0 – 45: The amount of anger and annoyance you generally experience is remarkably low.
46 – 55: You are substantially more peaceful than the average person.
56 – 75: You respond to life’s annoyances with an average amount of anger.
76 – 85: You frequently react in an angry way.
86 – 100: You are plagued by intense fury. You probably harbor negative feelings and grudges.

My total score is 41. I am not very irritable. This is surprising in some ways, but makes sense when I think about it. I may bitch and moan often, but I’m rarely truly upset. I say what I think and move on. I do not dwell on anger.

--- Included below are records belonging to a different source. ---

-- ==== Sys2Proof/Machine/Flags.lean ====
section
/-! DEFINITION. The flag values that go to VF (10_state.md R13, R14; 41_alu.md R99, R106 to R110): each is
computed from the operands read before any write, is 0x00 or 0x01, and is written after the result. -/

namespace Sys2Proof.Machine

/-- The register that receives flags: VF (R13). -/
def vf : Nibble := 0xF

/-- A flag as the byte it is written as: 0x00 or 0x01 (R99). -/
def flagByte (f : Bool) : Byte := if f then 0x01 else 0x00

/-- The carry of an addition: the sum exceeds 255 (R106). -/
def carryOf (a b : Byte) : Bool := decide (255 < a.toNat + b.toNat)

/-- No borrow in `a - b`: `a >= b` (R107, R109). -/
def noBorrow (a b : Byte) : Bool := decide (b.toNat ≤ a.toNat)

/-- The bit a shift right drops: bit 0 (R108). -/
def lowBit (b : Byte) : Bool := b.getLsbD 0

/-- The bit a shift left drops: bit 7 (R110). -/
def highBit (b : Byte) : Bool := b.getLsbD 7

/-- Write a result to `V[x]` and then a flag to VF: when `x` is 0xF the flag stays and the result is lost
(R14). -/
def State.setFlagged (s : State) (x : Nibble) (r : Byte) (f : Bool) : State :=
  (s.setReg x r).setReg vf (flagByte f)

end Sys2Proof.Machine
end

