-- ==== Sys2Proof/Machine/HostEvents.lean ====
section
/-! DEFINITION. The requests of the host (spec 45_engine.md R150; 70_reset_and_hazards.md R210 to R213), each
atomic, issued between ticks (log 20). -/

namespace Sys2Proof.Machine

/-- `for j in 0..79: MEM[j] <- FONT[j]`: in the canonical form no byte of the font region stays listed, and no
other byte changes (R211, 10_state.md R32). -/
def Memory.restoreFont (m : Memory) : Memory := m.filter (fun c => decide (80 ≤ c.1))

/-- `reset` (R211). The parameters stay, and so do the model's own input counters and last trigger (log 15). -/
def State.resetEvent (s : State) : State :=
  { s with
    v := .replicate 16 0
    i := 0
    pc := Config.progStart
    stack := CallStack.fresh s.stack.depth
    dt := 0
    st := 0
    keys := 0
    disp := Display.clear
    ir := 0
    fault := none
    mem := Memory.restoreFont s.mem
    slotsLeft := 0 }

/-- `load_rom(bytes)`: reset, clear the display, copy at most 3584 bytes from 0x200 on; the rest of the ROM is
dropped and the rest of memory keeps its bytes (R212). -/
def State.loadRom (s : State) (rom : List Byte) : State :=
  (s.resetEvent.setDisplay Display.clear).memWriteList Config.progStart.toNat (rom.take Config.progSize)

/-- `power_on`: every bit 0, then reset (R210). The model's own input counters go on, so that the machine does
not see the same inputs again (log 15). -/
def State.powerOnEvent (s : State) : State :=
  { State.powerOn s.params with tickNo := s.tickNo, rndNo := s.rndNo, kwNo := s.kwNo }

/-- The five requests (45_engine.md R150). -/
inductive Event where
  | powerOn
  | reset
  | loadRom (rom : List Byte)
  | tick (keysIn : BitVec 16)
  | disassemble (lo hi : Word)
deriving DecidableEq, Repr

/-- What a request leaves of the state. The lines of `disassemble` are the function of that name's; it changes
no state (46_disassembler.md R173). The audio trigger of a tick is the field `audio` (R155). -/
def hostEvent (e : Event) (s : State) : Host.Outcome State Fault Refusal :=
  match e with
  | .powerOn => .next s.powerOnEvent
  | .reset => .next s.resetEvent
  | .loadRom rom => .next (s.loadRom rom)
  | .tick keysIn => tick keysIn s
  | .disassemble _ _ => .next s

end Sys2Proof.Machine
end

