-- ==== Sys2Proof/Laws/State.lean ====
section
/-! SUPPORT. What each update of State does to each field: one lemma per field per update, true by rfl, and the
same for the two accessors `reg` and `memRead` where an update leaves them alone. -/

namespace Sys2Proof.Machine

/-! ### setReg -/

@[simp] theorem State.setReg_v (s : State) (x : Nibble) (b : Byte) :
    (s.setReg x b).v = s.v.set x.toNat b x.isLt := rfl
@[simp] theorem State.setReg_i (s : State) (x : Nibble) (b : Byte) : (s.setReg x b).i = s.i := rfl
@[simp] theorem State.setReg_pc (s : State) (x : Nibble) (b : Byte) : (s.setReg x b).pc = s.pc := rfl
@[simp] theorem State.setReg_stack (s : State) (x : Nibble) (b : Byte) : (s.setReg x b).stack = s.stack := rfl
@[simp] theorem State.setReg_dt (s : State) (x : Nibble) (b : Byte) : (s.setReg x b).dt = s.dt := rfl
@[simp] theorem State.setReg_st (s : State) (x : Nibble) (b : Byte) : (s.setReg x b).st = s.st := rfl
@[simp] theorem State.setReg_disp (s : State) (x : Nibble) (b : Byte) : (s.setReg x b).disp = s.disp := rfl
@[simp] theorem State.setReg_keys (s : State) (x : Nibble) (b : Byte) : (s.setReg x b).keys = s.keys := rfl
@[simp] theorem State.setReg_ir (s : State) (x : Nibble) (b : Byte) : (s.setReg x b).ir = s.ir := rfl
@[simp] theorem State.setReg_fault (s : State) (x : Nibble) (b : Byte) : (s.setReg x b).fault = s.fault := rfl
@[simp] theorem State.setReg_mem (s : State) (x : Nibble) (b : Byte) : (s.setReg x b).mem = s.mem := rfl
@[simp] theorem State.setReg_font (s : State) (x : Nibble) (b : Byte) : (s.setReg x b).font = s.font := rfl
@[simp] theorem State.setReg_ipt (s : State) (x : Nibble) (b : Byte) : (s.setReg x b).ipt = s.ipt := rfl
@[simp] theorem State.setReg_slotsLeft (s : State) (x : Nibble) (b : Byte) :
    (s.setReg x b).slotsLeft = s.slotsLeft := rfl
@[simp] theorem State.setReg_audio (s : State) (x : Nibble) (b : Byte) : (s.setReg x b).audio = s.audio := rfl
@[simp] theorem State.setReg_tickNo (s : State) (x : Nibble) (b : Byte) : (s.setReg x b).tickNo = s.tickNo := rfl
@[simp] theorem State.setReg_rndNo (s : State) (x : Nibble) (b : Byte) : (s.setReg x b).rndNo = s.rndNo := rfl
@[simp] theorem State.setReg_kwNo (s : State) (x : Nibble) (b : Byte) : (s.setReg x b).kwNo = s.kwNo := rfl
@[simp] theorem State.setReg_memRead (s : State) (x : Nibble) (b : Byte) (a' : Nat) : (s.setReg x b).memRead a' = s.memRead a' := rfl
@[simp] theorem State.setReg_effAddr (s : State) (x : Nibble) (b : Byte) (j : Nat) : (s.setReg x b).effAddr j = s.effAddr j := rfl
@[simp] theorem State.setReg_params (s : State) (x : Nibble) (b : Byte) : (s.setReg x b).params = s.params := rfl

/-! ### setIndex -/

@[simp] theorem State.setIndex_v (s : State) (w : Word) : (s.setIndex w).v = s.v := rfl
@[simp] theorem State.setIndex_i (s : State) (w : Word) : (s.setIndex w).i = w := rfl
@[simp] theorem State.setIndex_pc (s : State) (w : Word) : (s.setIndex w).pc = s.pc := rfl
@[simp] theorem State.setIndex_stack (s : State) (w : Word) : (s.setIndex w).stack = s.stack := rfl
@[simp] theorem State.setIndex_dt (s : State) (w : Word) : (s.setIndex w).dt = s.dt := rfl
@[simp] theorem State.setIndex_st (s : State) (w : Word) : (s.setIndex w).st = s.st := rfl
@[simp] theorem State.setIndex_disp (s : State) (w : Word) : (s.setIndex w).disp = s.disp := rfl
@[simp] theorem State.setIndex_keys (s : State) (w : Word) : (s.setIndex w).keys = s.keys := rfl
@[simp] theorem State.setIndex_ir (s : State) (w : Word) : (s.setIndex w).ir = s.ir := rfl
@[simp] theorem State.setIndex_fault (s : State) (w : Word) : (s.setIndex w).fault = s.fault := rfl
@[simp] theorem State.setIndex_mem (s : State) (w : Word) : (s.setIndex w).mem = s.mem := rfl
@[simp] theorem State.setIndex_font (s : State) (w : Word) : (s.setIndex w).font = s.font := rfl
@[simp] theorem State.setIndex_ipt (s : State) (w : Word) : (s.setIndex w).ipt = s.ipt := rfl
@[simp] theorem State.setIndex_slotsLeft (s : State) (w : Word) : (s.setIndex w).slotsLeft = s.slotsLeft := rfl
@[simp] theorem State.setIndex_audio (s : State) (w : Word) : (s.setIndex w).audio = s.audio := rfl
@[simp] theorem State.setIndex_tickNo (s : State) (w : Word) : (s.setIndex w).tickNo = s.tickNo := rfl
@[simp] theorem State.setIndex_rndNo (s : State) (w : Word) : (s.setIndex w).rndNo = s.rndNo := rfl
@[simp] theorem State.setIndex_kwNo (s : State) (w : Word) : (s.setIndex w).kwNo = s.kwNo := rfl
@[simp] theorem State.setIndex_reg (s : State) (w : Word) (y : Nibble) : (s.setIndex w).reg y = s.reg y := rfl
@[simp] theorem State.setIndex_memRead (s : State) (w : Word) (a' : Nat) : (s.setIndex w).memRead a' = s.memRead a' := rfl
@[simp] theorem State.setIndex_params (s : State) (w : Word) : (s.setIndex w).params = s.params := rfl

/-! ### setPc -/

@[simp] theorem State.setPc_v (s : State) (w : Word) : (s.setPc w).v = s.v := rfl
@[simp] theorem State.setPc_i (s : State) (w : Word) : (s.setPc w).i = s.i := rfl
@[simp] theorem State.setPc_pc (s : State) (w : Word) : (s.setPc w).pc = w := rfl
@[simp] theorem State.setPc_stack (s : State) (w : Word) : (s.setPc w).stack = s.stack := rfl
@[simp] theorem State.setPc_dt (s : State) (w : Word) : (s.setPc w).dt = s.dt := rfl
@[simp] theorem State.setPc_st (s : State) (w : Word) : (s.setPc w).st = s.st := rfl
@[simp] theorem State.setPc_disp (s : State) (w : Word) : (s.setPc w).disp = s.disp := rfl
@[simp] theorem State.setPc_keys (s : State) (w : Word) : (s.setPc w).keys = s.keys := rfl
@[simp] theorem State.setPc_ir (s : State) (w : Word) : (s.setPc w).ir = s.ir := rfl
@[simp] theorem State.setPc_fault (s : State) (w : Word) : (s.setPc w).fault = s.fault := rfl
@[simp] theorem State.setPc_mem (s : State) (w : Word) : (s.setPc w).mem = s.mem := rfl
@[simp] theorem State.setPc_font (s : State) (w : Word) : (s.setPc w).font = s.font := rfl
@[simp] theorem State.setPc_ipt (s : State) (w : Word) : (s.setPc w).ipt = s.ipt := rfl
@[simp] theorem State.setPc_slotsLeft (s : State) (w : Word) : (s.setPc w).slotsLeft = s.slotsLeft := rfl
@[simp] theorem State.setPc_audio (s : State) (w : Word) : (s.setPc w).audio = s.audio := rfl
@[simp] theorem State.setPc_tickNo (s : State) (w : Word) : (s.setPc w).tickNo = s.tickNo := rfl
@[simp] theorem State.setPc_rndNo (s : State) (w : Word) : (s.setPc w).rndNo = s.rndNo := rfl
@[simp] theorem State.setPc_kwNo (s : State) (w : Word) : (s.setPc w).kwNo = s.kwNo := rfl
@[simp] theorem State.setPc_reg (s : State) (w : Word) (y : Nibble) : (s.setPc w).reg y = s.reg y := rfl
@[simp] theorem State.setPc_memRead (s : State) (w : Word) (a' : Nat) : (s.setPc w).memRead a' = s.memRead a' := rfl
@[simp] theorem State.setPc_effAddr (s : State) (w : Word) (j : Nat) : (s.setPc w).effAddr j = s.effAddr j := rfl
@[simp] theorem State.setPc_params (s : State) (w : Word) : (s.setPc w).params = s.params := rfl

/-! ### setDelay -/

@[simp] theorem State.setDelay_v (s : State) (b : Byte) : (s.setDelay b).v = s.v := rfl
@[simp] theorem State.setDelay_i (s : State) (b : Byte) : (s.setDelay b).i = s.i := rfl
@[simp] theorem State.setDelay_pc (s : State) (b : Byte) : (s.setDelay b).pc = s.pc := rfl
@[simp] theorem State.setDelay_stack (s : State) (b : Byte) : (s.setDelay b).stack = s.stack := rfl
@[simp] theorem State.setDelay_dt (s : State) (b : Byte) : (s.setDelay b).dt = b := rfl
@[simp] theorem State.setDelay_st (s : State) (b : Byte) : (s.setDelay b).st = s.st := rfl
@[simp] theorem State.setDelay_disp (s : State) (b : Byte) : (s.setDelay b).disp = s.disp := rfl
@[simp] theorem State.setDelay_keys (s : State) (b : Byte) : (s.setDelay b).keys = s.keys := rfl
@[simp] theorem State.setDelay_ir (s : State) (b : Byte) : (s.setDelay b).ir = s.ir := rfl
@[simp] theorem State.setDelay_fault (s : State) (b : Byte) : (s.setDelay b).fault = s.fault := rfl
@[simp] theorem State.setDelay_mem (s : State) (b : Byte) : (s.setDelay b).mem = s.mem := rfl
@[simp] theorem State.setDelay_font (s : State) (b : Byte) : (s.setDelay b).font = s.font := rfl
@[simp] theorem State.setDelay_ipt (s : State) (b : Byte) : (s.setDelay b).ipt = s.ipt := rfl
@[simp] theorem State.setDelay_slotsLeft (s : State) (b : Byte) : (s.setDelay b).slotsLeft = s.slotsLeft := rfl
@[simp] theorem State.setDelay_audio (s : State) (b : Byte) : (s.setDelay b).audio = s.audio := rfl
@[simp] theorem State.setDelay_tickNo (s : State) (b : Byte) : (s.setDelay b).tickNo = s.tickNo := rfl
@[simp] theorem State.setDelay_rndNo (s : State) (b : Byte) : (s.setDelay b).rndNo = s.rndNo := rfl
@[simp] theorem State.setDelay_kwNo (s : State) (b : Byte) : (s.setDelay b).kwNo = s.kwNo := rfl
@[simp] theorem State.setDelay_reg (s : State) (b : Byte) (y : Nibble) : (s.setDelay b).reg y = s.reg y := rfl
@[simp] theorem State.setDelay_memRead (s : State) (b : Byte) (a' : Nat) : (s.setDelay b).memRead a' = s.memRead a' := rfl
@[simp] theorem State.setDelay_effAddr (s : State) (b : Byte) (j : Nat) : (s.setDelay b).effAddr j = s.effAddr j := rfl
@[simp] theorem State.setDelay_params (s : State) (b : Byte) : (s.setDelay b).params = s.params := rfl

Kris and I talked about this survey after I took it. We decided that we both have similar approaches to anger. Neither of us gets angry very often, but what we do that may be unusual is that we openly express how we feel. If something irritates us, we express our displeasure instead of holding it in. We suspect that most other people hold it in. (Note that we do, of course, hold in our frustrations in certain circumstances.)

I believe that most people are taught to keep their feelings — good and bad — under wraps. If they’re excited about something, they remain restrained. If something makes them angry, they do not let it show. Many people dislike confrontation, especially if the confrontation is somehow negative. I’m not like that. I usually wear my heart on my sleeve. I don’t know what good it does to keep irritation inside.

How did you score on the anger assessment survey?

Updated: 18 October 2005

Do what's right. Do your best. Accept the outcome.